Description of the task. Your answer should consist solely of the lines from the one containing "high word of a double-word. -/" through the end of the entries below, duplicated exactly.

Stored items:
-- ==== Sys2Proof/Word.lean ====
section
/-!
DEFINITION. The words of the RH850G3K core: bytes, halfwords, words, double-words and register numbers, with their
plainest arithmetic (spec/00_scope.md R9 to R14, spec/20_memory.md R100).
-/
namespace Sys2Proof

/-- A byte, the smallest unit that has an address (spec/20_memory.md R100). -/
abbrev Byte := BitVec 8

/-- A halfword: 16 bits, the unit of the instruction stream (spec/30_encoding.md R160). -/
abbrev Half := BitVec 16

/-- A word: the width of every register and of every address (spec/10_state.md R20). -/
abbrev Word := BitVec 32

/-- A double-word: the widest access (spec/20_memory.md R101). -/
abbrev Dword := BitVec 64

/-- The number of a general register, 0 to 31 (spec/30_encoding.md R162). -/
abbrev Reg := BitVec 5

/-- `v` with bit 0 cleared: the value the program counter takes from `v` (spec/10_state.md R24). -/
def Word.even (v : Word) : Word := v &&& 0xFFFFFFFE#32

/-- The low word of a double-word. -/
def Dword.low (v : Dword) : Word := v.extractLsb' 0 32

/-- The high word of a double-word. -/
def Dword.high (v : Dword) : Word := v.extractLsb' 32 32

end Sys2Proof
end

Answer space.
/-- The high word of a double-word. -/
def Dword.high (v : Dword) : Word := v.extractLsb' 32 32

end Sys2Proof
end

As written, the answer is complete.